For the fourth quarter, the holding company’s decline in organic growth barely sneaked back into single digits at 9.6%, with its decline for the full year hitting 11.9%.

The impact was felt across the board.

Over the full 2020 fiscal year, the global holding company was able to make organic gains in the healthcare discipline, reporting a 3.3% year-over-year increase, the only discipline to do so. However, that was pulled down by a 2% decline in Q4.

Elsewhere, organic growth in advertising went down by 9.7%, slightly better than the 12.2% decline it posted for the full year. CRM consumer experience and CRM execution and support (including services like field marketing, point-of-sale, sales support and merchandising) reporting decreases of 15.8% and 13.7% respectively. PR was flat, with a slight 0.2% increase, though was down by 4.2% for the full year.

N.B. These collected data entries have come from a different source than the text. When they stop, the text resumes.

/-- No unit changes the binding, the running context, the operations in flight, the responses or the requests. -/
theorem UnitOf.frame {b : Binding} {i : Instr} {k : UnitKind} {act : State → State × Answer} (h : UnitOf b i k act)
    (s : State) : sameFrame s (act s).1 := by
  cases h with
  | acquire x => cases x <;> exact ⟨rfl, rfl, rfl, rfl, rfl, rfl⟩
  | exchange1 x f => simp [sameFrame, exchange]
  | exchange2 x _ => simp [sameFrame, exchange]
  | finish x m d e1 e2 =>
    unfold Machine.finish
    split
    · cases x <;> exact ⟨rfl, rfl, rfl, rfl, rfl, rfl⟩
    · exact ⟨rfl, rfl, rfl, rfl, rfl, rfl⟩
  | subEntry now k =>
    simp only [Machine.subEntry]
    split
    · exact sameFrame_refl _
    · split
      · exact sameFrame_sample _ _
      · split <;> exact sameFrame_trans (sameFrame_sample k s) ⟨rfl, rfl, rfl, rfl, rfl, rfl⟩
  | pass h =>
    cases h with
    | overVoltage k now r =>
      have h : sameFrame s (storeOv k r s) := by cases r <;> exact ⟨rfl, rfl, rfl, rfl, rfl, rfl⟩
      simp only [phase2Unit, ovPass]
      split
      · split <;> exact sameFrame_trans h (sameFrame_modOb _ _ _)
      · exact h
    | thermal k now r => cases r <;> exact ⟨rfl, rfl, rfl, rfl, rfl, rfl⟩
  | action h =>
    cases h with
    | setErr x => cases x <;> exact ⟨rfl, rfl, rfl, rfl, rfl, rfl⟩
    | write p v => exact sameFrame_writeLocal _ _ _
    | toggle p => exact sameFrame_writeLocal _ _ _
    | dread k =>
      simp only [dreadUnit]
      split <;> exact sameFrame_sample _ _
    | configFirst p md det =>
      unfold Machine.configFirst
      split
      · exact sameFrame_refl _
      · split
        · simp only [configS1]
          split <;> exact ⟨rfl, rfl, rfl, rfl, rfl, rfl⟩
        · exact ⟨rfl, rfl, rfl, rfl, rfl, rfl⟩
    | joinFirst p en =>
      unfold Machine.joinFirst
      split <;> exact ⟨rfl, rfl, rfl, rfl, rfl, rfl⟩
    | subscribe k iv cb =>
      simp only [subscribeUnit]
      split
      · exact ⟨rfl, rfl, rfl, rfl, rfl, rfl⟩
      · split
        · exact ⟨rfl, rfl, rfl, rfl, rfl, rfl⟩
        · exact sameFrame_trans (t := afterMs s) ⟨rfl, rfl, rfl, rfl, rfl, rfl⟩
            (sameFrame_trans (sameFrame_sample k _) ⟨rfl, rfl, rfl, rfl, rfl, rfl⟩)
    | link p q lm iv =>
      simp only [linkUnit]
      split <;> exact ⟨rfl, rfl, rfl, rfl, rfl, rfl⟩
    | pwm p f d =>
      simp only [pwmUnit]
      split
      · split
        · exact sameFrame_trans (t := setPwm p { s.pwm[p] with period := 0#32, on := 0#32, high := false } s)
            ⟨rfl, rfl, rfl, rfl, rfl, rfl⟩ (sameFrame_writeLocal _ _ _)
        · split <;> exact ⟨rfl, rfl, rfl, rfl, rfl, rfl⟩
      · exact sameFrame_refl _
    | thermalCmd k before =>
      unfold thCmdChanged
      split <;> exact sameFrame_refl _
    | gate now =>
      unfold schedGate
      split <;> exact ⟨rfl, rfl, rfl, rfl, rfl, rfl⟩
    | linkEntry now p q =>
      simp only [Machine.linkEntry]
      split
      · exact sameFrame_refl _
      · split
        · exact sameFrame_refl _
        · split
          · exact sameFrame_trans (sameFrame_setLink p q _ s) (sameFrame_linkAction _ _ _ _)
          · exact ⟨rfl, rfl, rfl, rfl, rfl, rfl⟩
    | pwmEntry now p =>
      simp only [Machine.pwmEntry]
      split
      · exact sameFrame_refl _
      · split <;> exact sameFrame_writeLocal _ _ _
    | _ => exact ⟨rfl, rfl, rfl, rfl, rfl, rfl⟩

/-- The fields no local unit changes. -/
def localFrame (s t : State) : Prop := t.lock = s.lock ∧ t.faults = s.faults ∧ t.bus = s.bus

theorem localFrame_refl (s : State) : localFrame s s := ⟨rfl, rfl, rfl⟩

theorem localFrame_trans {s t u : State} (h : localFrame s t) (g : localFrame t u) : localFrame s u :=
  ⟨g.1.trans h.1, g.2.1.trans h.2.1, g.2.2.trans h.2.2⟩

theorem localFrame_modOb (k : Bank) (f : OutBank → OutBank) (s : State) : localFrame s (modOb k f s) := ⟨rfl, rfl, rfl⟩

theorem localFrame_writeLocal (p : Pin) (v : Bool) (s : State) : localFrame s (writeLocal p v s).1 := by
  obtain ⟨f, e⟩ := writeLocal_modOb p v s
  rw [e]; exact localFrame_modOb _ _ _

theorem localFrame_sample (k : SubIx) (s : State) : localFrame s (sample k s).2 := by
  unfold sample
  split <;> exact ⟨rfl, rfl, rfl⟩

theorem localFrame_linkAction (lm : LinkMode) (q : Pin) (lv : Bool) (s : State) :
    localFrame s (linkAction lm q lv s).1 := by
  unfold linkAction toggleLocal
  split
  · exact localFrame_refl _
  · exact localFrame_writeLocal _ _ _
  · exact localFrame_writeLocal _ _ _
  · exact localFrame_writeLocal _ _ _
  · split
    · exact localFrame_writeLocal _ _ _
    · exact localFrame_refl _
  · split
    · exact localFrame_refl _
    · exact localFrame_writeLocal _ _ _

/-- A local unit leaves the lock, the model faults and the exchanges as they are. -/
theorem UnitOf.localFrame {b : Binding} {i : Instr} {act : State → State × Answer} (h : UnitOf b i .loc act)
    (s : State) : localFrame s (act s).1 := by
  cases h with
  | pass h =>
    cases h with
    | overVoltage k now r =>
      have h : Machine.localFrame s (storeOv k r s) := by cases r <;> exact ⟨rfl, rfl, rfl⟩
      simp only [phase2Unit, ovPass]
      split
      · split <;> exact localFrame_trans h (localFrame_modOb _ _ _)
      · exact h
    | thermal k now r => cases r <;> exact ⟨rfl, rfl, rfl⟩
  | action h =>
    cases h with
    | setErr x => cases x <;> exact ⟨rfl, rfl, rfl⟩
    | write p v => exact localFrame_writeLocal _ _ _
    | toggle p => exact localFrame_writeLocal _ _ _
    | dread k =>
      simp only [dreadUnit]
      split <;> exact localFrame_sample _ _
    | configFirst p md det =>
      unfold Machine.configFirst
      split
      · exact localFrame_refl _
      · split
        · simp only [configS1]
          split <;> exact ⟨rfl, rfl, rfl⟩
        · exact ⟨rfl, rfl, rfl⟩
    | joinFirst p en =>
      unfold Machine.joinFirst
      split <;> exact ⟨rfl, rfl, rfl⟩
    | subscribe k iv cb =>
      simp only [subscribeUnit]
      split
      · exact ⟨rfl, rfl, rfl⟩
      · split
        · exact ⟨rfl, rfl, rfl⟩
        · exact localFrame_trans (t := afterMs s) ⟨rfl, rfl, rfl⟩
            (localFrame_trans (localFrame_sample k _) ⟨rfl, rfl, rfl⟩)
    | link p q lm iv =>
      simp only [linkUnit]
      split <;> exact ⟨rfl, rfl, rfl⟩
    | pwm p f d =>
      simp only [pwmUnit]
      split
      · split
        · exact localFrame_trans (t := setPwm p { s.pwm[p] with period := 0#32, on := 0#32, high := false } s)
            ⟨rfl, rfl, rfl⟩ (localFrame_writeLocal _ _ _)
        · split <;> exact ⟨rfl, rfl, rfl⟩
      · exact localFrame_refl _
    | thermalCmd k before =>
      unfold thCmdChanged
      split <;> exact localFrame_refl _
    | gate now =>
      unfold schedGate
      split <;> exact ⟨rfl, rfl, rfl⟩
    | linkEntry now p q =>
      simp only [Machine.linkEntry]
      split
      · exact localFrame_refl _
      · split
        · exact localFrame_refl _
        · split
          · exact localFrame_trans (t := setLink p q _ s) ⟨rfl, rfl, rfl⟩ (localFrame_linkAction _ _ _ _)
          · exact ⟨rfl, rfl, rfl⟩
    | pwmEntry now p =>
      simp only [Machine.pwmEntry]
      split
      · exact localFrame_refl _
      · split <;> exact localFrame_writeLocal _ _ _
    | _ => exact ⟨rfl, rfl, rfl⟩

/-- So does an entry of the subscription pass. -/
theorem UnitOf.entryFrame {b : Binding} {i : Instr} {act : State → State × Answer} (h : UnitOf b i .entry act)
    (s : State) : Machine.localFrame s (act s).1 := by
  cases h with
  | subEntry now k =>
    simp only [Machine.subEntry]
    split
    · exact localFrame_refl _
    · split
      · exact localFrame_sample _ _
      · split <;> exact localFrame_trans (localFrame_sample k s) ⟨rfl, rfl, rfl⟩

theorem acquire_state (b : Binding) (x : Xact) (s : State) : (acquire b x s).1 = acquireLock s := by
  cases x <;> rfl

/-- FIN gives the lock back and leaves the model faults and the exchanges as they are. -/
theorem finish_frame (b : Binding) (x : Xact) (m : Bool) (d : Byte) (e1 e2 : Frame) (s : State) :
    (Machine.finish b x m d e1 e2 s).1.lock = .free ∧ (Machine.finish b x m d e1 e2 s).1.faults = s.faults ∧
      (Machine.finish b x m d e1 e2 s).1.bus = s.bus := by
  unfold Machine.finish
  split
  · cases x <;> exact ⟨rfl, rfl, rfl⟩
  · exact ⟨rfl, rfl, rfl⟩

/-- A relation every operation keeps, when every unit of the instructions in `Q` does. -/
structure Keeps (Q : Instr → Prop) (R : State → State → Prop) : Prop where
  refl : ∀ s, R s s
  trans : ∀ {s t u}, R s t → R t u → R s u
  unit : ∀ (b : Binding) (i : Instr) (k : UnitKind) (act : State → State × Answer) (s : State),
    Q i → UnitOf b i k act → R s (act s).1
  note : ∀ (a : Answer) (s : State), R s (note a s)
  complete : ∀ (r : Result) (s : State), R s (complete r s)

/-- A relation every move of a context keeps. -/
structure MoveKeeps (Q : Instr → Prop) (R : State → State → Prop) : Prop extends Keeps Q R where
  begin : ∀ (i : Instr) (s : State), R s (beginOp i s)
  req : ∀ (s : State) (q : Vector (List U32) 2), R s { s with req := q }
  busReq : ∀ (s : State) (q : Vector (List (ChipSelect × BitVec 24)) 2), R s { s with busReq := q }

/-- A relation every step keeps. -/
structure StepKeeps (Q : Instr → Prop) (R : State → State → Prop) : Prop extends MoveKeeps Q R where
  turn : ∀ s : State, R s (afterTurn s)
  cur : ∀ (c : Ctx) (s : State), R s (withCur c s)

section

variable {Q : Instr → Prop} {R : State → State → Prop}

/-- What is left of an operation keeps the relation. -/
theorem Keeps.drive (K : Keeps Q R) {b : Binding} {i : Instr} (hq : Q i) {f : Bool} {p : Prog}
    (h : Units (UnitOf b i) f p) (s : State) : R s (drive p s) := by
  induction p generalizing s f with
  | ret r => exact K.complete r s
  | unit k act next ih =>
    simp only [Machine.drive]
    split
    · obtain ⟨hu, hn⟩ := units_next h
      obtain ⟨g, hg⟩ := hn (act s).2
      exact K.trans (K.unit b i k act s hq hu) (K.trans (K.note _ _) (ih _ hg _))
    · exact K.refl s

/-- A local unit keeps the relation. -/
theorem Keeps.runLocal (K : Keeps Q R) {b : Binding} {i : Instr} (hq : Q i) {f : Bool} {p : Prog}
    (h : Units (UnitOf b i) f p) (s : State) : R s (runLocal p s) := by
  induction p generalizing s f with
  | ret r => exact K.complete r s
  | unit k act next ih =>
    simp only [Machine.runLocal]
    split
    · obtain ⟨hu, hn⟩ := units_next h
      obtain ⟨g, hg⟩ := hn (act s).2
      exact K.trans (K.unit b i k act s hq hu) (K.trans (K.note _ _) (ih _ hg _))
    · exact K.refl s

/-- One unit keeps the relation. -/
theorem Keeps.unitStep (K : Keeps Q R) (s : State)
    (hq : ∀ i seen, s.op[s.cur] = .busy i seen → Q i) : R s (unitStep s) := by
  unfold Machine.unitStep remaining
  cases ho : s.op[s.cur] with
  | idle => exact K.refl s
  | busy i seen =>
    obtain ⟨g, hg⟩ := units_after (units_programOf s.cfg i) seen
    simp only
    generalize (programOf s.cfg i).after seen = p at hg
    cases p with
    | ret r => exact K.complete r s
    | unit k act next =>
      simp only [takeUnit]
      split
      · exact K.runLocal (hq i seen ho) hg s
      · split
        · refine K.trans (K.unit _ _ _ _ s (hq i seen ho) (units_next hg).1) (K.trans (K.note (act s).2 _) ?_)
          unfold settle
          split
          · exact K.complete _ _
          · exact K.refl _
        · exact K.refl s

/-- An instruction run whole keeps the relation. -/
theorem MoveKeeps.exec (K : MoveKeeps Q R) {i : Instr} {s t : State} (hq : Q i) (h : exec i s = .next t) : R s t := by
  rw [exec_eq] at h
  cases h
  unfold runOp
  split
  · exact K.trans (K.begin i s) (K.toKeeps.drive hq (units_programOf _ i) _)
  · exact K.complete _ _

/-- The state in which the current context has taken its next request. -/
theorem MoveKeeps.fetch (K : MoveKeeps Q R) {s : State} :
    (∀ i t, fetch s = .instr i t → R s t) ∧ (∀ t, fetch s = .reserved t → R s t) := by
  unfold Machine.fetch
  constructor
  · intro i t h
    split at h
    · split at h
      · cases h; exact K.busReq _ _
      · cases h
    · split at h
      · cases h; exact K.req _ _
      · cases h
      · cases h
      · cases h
  · intro t h
    split at h
    · split at h <;> cases h
    · split at h
      · cases h
      · cases h; exact K.req _ _
      · cases h
      · cases h

theorem nextRequest_of_fetch {c : Ctx} {s t : State} {i : Instr} (h : Machine.fetch (withCur c s) = .instr i t) :
    nextRequest c s = some i := by
  simp [nextRequest, h]

/-- Drawing a turn changes nothing a fetch looks at. -/
theorem fetch_afterTurn {c : Ctx} {s t : State} {i : Instr} (h : Machine.fetch (withCur c (afterTurn s)) = .instr i t) :
    nextRequest c s = some i := by
  unfold nextRequest
  unfold Machine.fetch at h ⊢
  simp only [withCur_busReq, withCur_req, withCur_cfg, withCur_cur, afterTurn_busReq, afterTurn_req, afterTurn_cfg] at h ⊢
  split at h
  · split at h
    · simp_all
    · cases h
  · split at h <;> simp_all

The U.S. continues to represent Omnicom’s largest market by revenue, with organic growth dropping 9.4% in Q4 and 10.1% for the year. In the rest of North America, Q4 organic growth was only down by 3.2%, versus 10% for the full year.

Travel and entertainment continue to be hit hardest during the pandemic, reporting a 38.9% decline year-over-year, and a 30.6% decrease for the year. Education (down over 30% in Q4), oil, gas and utilities (26.8%), and financial services (15.5%) follow closely behind.

Due to continued public health efforts to help stave off the spread of COVID-19, Omnicom expects revenue reductions to continue through the first half of 2021.